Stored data
-- ==== Sys2Proof/Laws/Events.lean ====
section
/-! SUPPORT. The event FIFO: its length and its head under every operation (R536, R537, R541, R543). -/
namespace Sys2Proof.Machine

theorem ack_length (now : Nat) (v : Evr) (a : Nat) : (v.ack now a).recs.length ≤ v.recs.length := List.length_filter_le _ _
theorem ack_head (now : Nat) (v : Evr) (a : Nat) : (v.ack now a).head = v.head := rfl

theorem acks_length (now : Nat) (xs : List Nat) (v : Evr) : (xs.foldl (Evr.ack now) v).recs.length ≤ v.recs.length := by
  induction xs generalizing v with
  | nil => exact Nat.le_refl _
  | cons a xs ih => exact Nat.le_trans (ih _) (ack_length now v a)

theorem acks_head (now : Nat) (xs : List Nat) (v : Evr) : (xs.foldl (Evr.ack now) v).head = v.head := by
  induction xs generalizing v with
  | nil => rfl
  | cons a xs ih => exact ih _

theorem thaw_length (now : Nat) (v : Evr) : (v.thaw now).recs.length ≤ v.recs.length := acks_length now v.heldAcks v
theorem thaw_head (now : Nat) (v : Evr) : (v.thaw now).head = v.head := acks_head now v.heldAcks v

@[simp] theorem order_length (v : Evr) : v.order.recs.length = v.recs.length := List.length_map _
@[simp] theorem order_head (v : Evr) : v.order.head = v.head := rfl

/-- Placing an event never leaves more than 1,024 records and never takes the head back. -/
theorem place_ok (v : Evr) (id sev dom arg n now : Nat) (regs : List Word) :
    (v.place id sev dom arg n now regs).1.recs.length ≤ max v.recs.length 1024 ∧ v.head ≤ (v.place id sev dom arg n now regs).1.head := by
  unfold Evr.place
  dsimp only
  split
  · simp only [List.length_set]; exact ⟨Nat.le_max_left _ _, Nat.le_refl _⟩
  · split
    · exact ⟨Nat.le_max_left _ _, Nat.le_refl _⟩
    · split
      · simp only [order_length, order_head, List.length_append, List.length_cons, List.length_nil]
        exact ⟨by omega, by omega⟩
      · split
        · simp only [order_length, order_head, List.length_set]; exact ⟨Nat.le_max_left _ _, by omega⟩
        · exact ⟨Nat.le_max_left _ _, Nat.le_refl _⟩

end Sys2Proof.Machine
end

## Problem description
Which lines above include the string "foldl"? Show them.

## Written reply
theorem acks_length (now : Nat) (xs : List Nat) (v : Evr) : (xs.foldl (Evr.ack now) v).recs.length ≤ v.recs.length := by
theorem acks_head (now : Nat) (xs : List Nat) (v : Evr) : (xs.foldl (Evr.ack now) v).head = v.head := by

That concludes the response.